Supported regions include Australia, New Zealand, European Union, United Kingdom, United States, Canada, Asia‑Pacific, Africa, and the Middle East. Each region operates independently.
4. Cloud Infrastructure & Availability
All customer data is hosted within Amazon Web Services (AWS) regional data centres. Each deployment uses multiple availability zones to ensure resilience, fault tolerance, and load balancing. This architecture supports high availability and continuity of service.
5. Suppliers and Development Partners
BSS may engage third‑party suppliers such as cloud infrastructure providers, security services, and development partners where necessary to deliver and support the platform. All suppliers with potential access to personal data are required to operate under contractual terms, confidentiality obligations, and data‑processing agreements aligned with GDPR or equivalent international standards. These obligations may include standard Terms of Service, Data Processing Agreements (DPAs), Standard Contractual Clauses (SCCs), non‑disclosure agreements, and supplier security policies.
Our development partner operates under formal services agreements, confidentiality provisions, and restricted access controls.
6. Information Security Controls
BSS implements layered security controls including encryption of data at rest and in transit, secure network design, role‑based access controls, multi‑factor authentication, and continuous infrastructure monitoring. Backup and recovery processes ensure that data can be restored in a timely manner following technical or physical incidents.
7. Incident Readiness & Response
BSS maintains an Incident Management Procedure designed to detect, assess, contain, and remediate information security incidents. Where a personal data breach is likely to result in a high risk to individual rights and freedoms, BSS will support school notification obligations and act within applicable regulatory timeframes, including the 72‑hour standard under GDPR where relevant.
8. Individual Rights & School Responsibility
Data protection laws grant individuals specific rights, including access, correction, erasure, portability, and withdrawal of consent. BSS contracts directly with schools, not with parents, students, staff, or other individuals. Schools act as the primary data controllers for student and staff information and are responsible for obtaining appropriate consents and managing individual requests. BSS provides the technical tools that enable schools to fulfil these obligations.

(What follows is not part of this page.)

-- ==== Sys2Proof/Laws/State.lean ====
section
/-! SUPPORT. What each update of the state leaves and writes, field by field. -/

namespace Sys2Proof.Machine

variable (s : State)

9. Controller and Processor Roles
BSS acts as a data controller where it determines the purpose and means of processing personal data, such as managing customer accounts, authentication, billing, and support communications. BSS acts as a data processor when schools use the platform to manage student, staff, and boarding‑related data. In this role, BSS processes personal data strictly in accordance with customer instructions and configured controls.
10. Data Deletion & Service Exit
Upon service termination, schools may request a structured export of their data. Active customer data is then securely deleted, and backup copies are managed to expire under controlled lifecycle policies.
11. Continuous Improvement
BSS regularly reviews security practices, infrastructure updates, regulatory developments, and boarding‑sector requirements. Our security approach is aligned with internationally recognised standards but is not presented as a formal ISO certification.
12. Contact & Review
Schools may request a technical or regional review covering data residency, access controls, authentication policies, and deletion processes. Demonstration environments may be provided upon request.